(Task goal):
From the data that follows, print exactly the lines starting at the one containing "exec_writeInstr_active .ccr v hc hx⟩" and ending at the one containing "theorem exec_rdIfcr (s"; include both of them and nothing more.

(Data excerpts):
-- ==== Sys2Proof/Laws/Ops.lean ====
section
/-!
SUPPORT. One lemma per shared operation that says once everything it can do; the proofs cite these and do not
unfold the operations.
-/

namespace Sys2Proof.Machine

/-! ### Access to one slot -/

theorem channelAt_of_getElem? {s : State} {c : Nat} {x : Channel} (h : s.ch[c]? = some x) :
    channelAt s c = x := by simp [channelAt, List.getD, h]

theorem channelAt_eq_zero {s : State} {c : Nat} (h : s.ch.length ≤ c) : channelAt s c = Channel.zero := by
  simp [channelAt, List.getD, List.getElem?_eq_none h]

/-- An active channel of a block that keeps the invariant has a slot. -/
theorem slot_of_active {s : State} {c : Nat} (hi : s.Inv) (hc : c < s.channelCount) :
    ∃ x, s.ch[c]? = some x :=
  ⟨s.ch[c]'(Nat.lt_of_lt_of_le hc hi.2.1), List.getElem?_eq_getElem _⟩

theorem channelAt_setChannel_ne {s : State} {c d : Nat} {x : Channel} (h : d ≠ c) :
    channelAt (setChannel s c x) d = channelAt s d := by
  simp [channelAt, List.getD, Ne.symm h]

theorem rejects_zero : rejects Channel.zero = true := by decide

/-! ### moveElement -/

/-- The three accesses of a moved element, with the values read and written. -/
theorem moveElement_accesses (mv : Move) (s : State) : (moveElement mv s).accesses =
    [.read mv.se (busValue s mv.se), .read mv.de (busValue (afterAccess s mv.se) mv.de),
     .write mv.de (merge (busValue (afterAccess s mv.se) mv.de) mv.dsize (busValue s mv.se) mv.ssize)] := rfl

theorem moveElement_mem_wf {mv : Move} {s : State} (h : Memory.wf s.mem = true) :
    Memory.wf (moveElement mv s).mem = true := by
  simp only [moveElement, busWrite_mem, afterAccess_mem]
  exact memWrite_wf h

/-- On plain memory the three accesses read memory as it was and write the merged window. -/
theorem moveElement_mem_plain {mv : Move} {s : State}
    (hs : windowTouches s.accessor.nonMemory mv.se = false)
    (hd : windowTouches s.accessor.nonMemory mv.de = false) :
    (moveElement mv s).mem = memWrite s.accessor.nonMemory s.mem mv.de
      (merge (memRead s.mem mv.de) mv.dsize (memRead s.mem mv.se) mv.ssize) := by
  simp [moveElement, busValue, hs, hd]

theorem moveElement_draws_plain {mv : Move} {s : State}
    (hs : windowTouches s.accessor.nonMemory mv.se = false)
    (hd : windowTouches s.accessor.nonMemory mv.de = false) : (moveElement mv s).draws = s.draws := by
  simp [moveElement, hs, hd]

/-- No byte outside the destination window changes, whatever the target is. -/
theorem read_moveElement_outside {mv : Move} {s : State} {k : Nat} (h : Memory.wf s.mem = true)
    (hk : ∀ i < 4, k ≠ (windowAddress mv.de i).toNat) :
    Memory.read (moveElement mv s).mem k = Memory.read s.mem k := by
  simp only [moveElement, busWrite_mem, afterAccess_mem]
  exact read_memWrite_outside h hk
...
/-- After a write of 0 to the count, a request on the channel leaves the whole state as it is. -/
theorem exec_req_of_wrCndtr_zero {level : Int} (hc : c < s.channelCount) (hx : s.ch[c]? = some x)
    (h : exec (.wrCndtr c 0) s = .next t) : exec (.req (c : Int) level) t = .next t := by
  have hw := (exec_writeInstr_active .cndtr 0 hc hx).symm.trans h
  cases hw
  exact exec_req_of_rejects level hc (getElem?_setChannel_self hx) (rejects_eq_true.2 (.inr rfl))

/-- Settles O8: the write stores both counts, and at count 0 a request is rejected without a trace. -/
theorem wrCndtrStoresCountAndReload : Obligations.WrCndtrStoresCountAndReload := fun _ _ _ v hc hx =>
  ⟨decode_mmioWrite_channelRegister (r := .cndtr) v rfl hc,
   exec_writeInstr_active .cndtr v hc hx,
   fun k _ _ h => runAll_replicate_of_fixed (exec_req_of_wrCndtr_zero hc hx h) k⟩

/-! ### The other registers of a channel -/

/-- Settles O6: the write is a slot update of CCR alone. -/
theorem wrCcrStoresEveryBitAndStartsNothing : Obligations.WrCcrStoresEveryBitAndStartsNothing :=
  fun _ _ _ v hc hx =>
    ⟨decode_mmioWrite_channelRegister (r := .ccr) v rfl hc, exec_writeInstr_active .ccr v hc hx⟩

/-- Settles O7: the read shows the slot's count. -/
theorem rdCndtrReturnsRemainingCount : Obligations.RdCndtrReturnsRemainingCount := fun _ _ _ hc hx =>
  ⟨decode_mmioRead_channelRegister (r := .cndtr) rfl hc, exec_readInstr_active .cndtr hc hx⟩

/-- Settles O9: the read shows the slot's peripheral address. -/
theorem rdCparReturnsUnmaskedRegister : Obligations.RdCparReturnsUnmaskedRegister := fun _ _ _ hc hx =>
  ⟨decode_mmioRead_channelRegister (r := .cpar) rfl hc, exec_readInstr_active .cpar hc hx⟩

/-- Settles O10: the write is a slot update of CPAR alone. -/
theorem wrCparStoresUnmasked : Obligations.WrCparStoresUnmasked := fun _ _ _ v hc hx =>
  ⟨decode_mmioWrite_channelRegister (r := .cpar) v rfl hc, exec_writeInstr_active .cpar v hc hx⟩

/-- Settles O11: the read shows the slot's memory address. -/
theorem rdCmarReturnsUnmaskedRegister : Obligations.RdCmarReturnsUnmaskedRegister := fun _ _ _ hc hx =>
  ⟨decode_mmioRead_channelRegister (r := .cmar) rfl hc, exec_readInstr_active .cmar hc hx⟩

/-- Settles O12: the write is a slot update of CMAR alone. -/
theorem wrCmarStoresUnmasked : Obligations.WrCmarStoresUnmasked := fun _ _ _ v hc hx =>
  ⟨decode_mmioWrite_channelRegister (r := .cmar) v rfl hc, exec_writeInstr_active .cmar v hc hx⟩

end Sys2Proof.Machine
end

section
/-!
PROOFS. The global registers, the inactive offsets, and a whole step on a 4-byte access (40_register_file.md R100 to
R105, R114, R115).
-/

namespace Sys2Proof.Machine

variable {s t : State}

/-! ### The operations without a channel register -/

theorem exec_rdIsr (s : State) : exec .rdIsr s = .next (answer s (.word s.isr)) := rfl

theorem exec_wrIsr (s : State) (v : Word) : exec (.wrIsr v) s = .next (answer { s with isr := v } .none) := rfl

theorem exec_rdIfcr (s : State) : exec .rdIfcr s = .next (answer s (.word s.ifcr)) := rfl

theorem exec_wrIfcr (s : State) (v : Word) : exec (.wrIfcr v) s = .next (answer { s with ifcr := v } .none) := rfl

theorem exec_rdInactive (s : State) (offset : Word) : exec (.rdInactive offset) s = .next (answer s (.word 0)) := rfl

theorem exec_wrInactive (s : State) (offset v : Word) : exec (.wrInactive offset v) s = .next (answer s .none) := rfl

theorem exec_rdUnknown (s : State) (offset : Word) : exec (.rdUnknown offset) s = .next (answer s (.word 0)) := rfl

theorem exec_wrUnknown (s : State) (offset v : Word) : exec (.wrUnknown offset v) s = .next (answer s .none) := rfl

(Finished task):
    ⟨decode_mmioWrite_channelRegister (r := .ccr) v rfl hc, exec_writeInstr_active .ccr v hc hx⟩

/-- Settles O7: the read shows the slot's count. -/
theorem rdCndtrReturnsRemainingCount : Obligations.RdCndtrReturnsRemainingCount := fun _ _ _ hc hx =>
  ⟨decode_mmioRead_channelRegister (r := .cndtr) rfl hc, exec_readInstr_active .cndtr hc hx⟩

/-- Settles O9: the read shows the slot's peripheral address. -/
theorem rdCparReturnsUnmaskedRegister : Obligations.RdCparReturnsUnmaskedRegister := fun _ _ _ hc hx =>
  ⟨decode_mmioRead_channelRegister (r := .cpar) rfl hc, exec_readInstr_active .cpar hc hx⟩

/-- Settles O10: the write is a slot update of CPAR alone. -/
theorem wrCparStoresUnmasked : Obligations.WrCparStoresUnmasked := fun _ _ _ v hc hx =>
  ⟨decode_mmioWrite_channelRegister (r := .cpar) v rfl hc, exec_writeInstr_active .cpar v hc hx⟩

/-- Settles O11: the read shows the slot's memory address. -/
theorem rdCmarReturnsUnmaskedRegister : Obligations.RdCmarReturnsUnmaskedRegister := fun _ _ _ hc hx =>
  ⟨decode_mmioRead_channelRegister (r := .cmar) rfl hc, exec_readInstr_active .cmar hc hx⟩

/-- Settles O12: the write is a slot update of CMAR alone. -/
theorem wrCmarStoresUnmasked : Obligations.WrCmarStoresUnmasked := fun _ _ _ v hc hx =>
  ⟨decode_mmioWrite_channelRegister (r := .cmar) v rfl hc, exec_writeInstr_active .cmar v hc hx⟩

end Sys2Proof.Machine
end

section
/-!
PROOFS. The global registers, the inactive offsets, and a whole step on a 4-byte access (40_register_file.md R100 to
R105, R114, R115).
-/

namespace Sys2Proof.Machine

variable {s t : State}

/-! ### The operations without a channel register -/

theorem exec_rdIsr (s : State) : exec .rdIsr s = .next (answer s (.word s.isr)) := rfl

theorem exec_wrIsr (s : State) (v : Word) : exec (.wrIsr v) s = .next (answer { s with isr := v } .none) := rfl

theorem exec_rdIfcr (s : State) : exec .rdIfcr s = .next (answer s (.word s.ifcr)) := rfl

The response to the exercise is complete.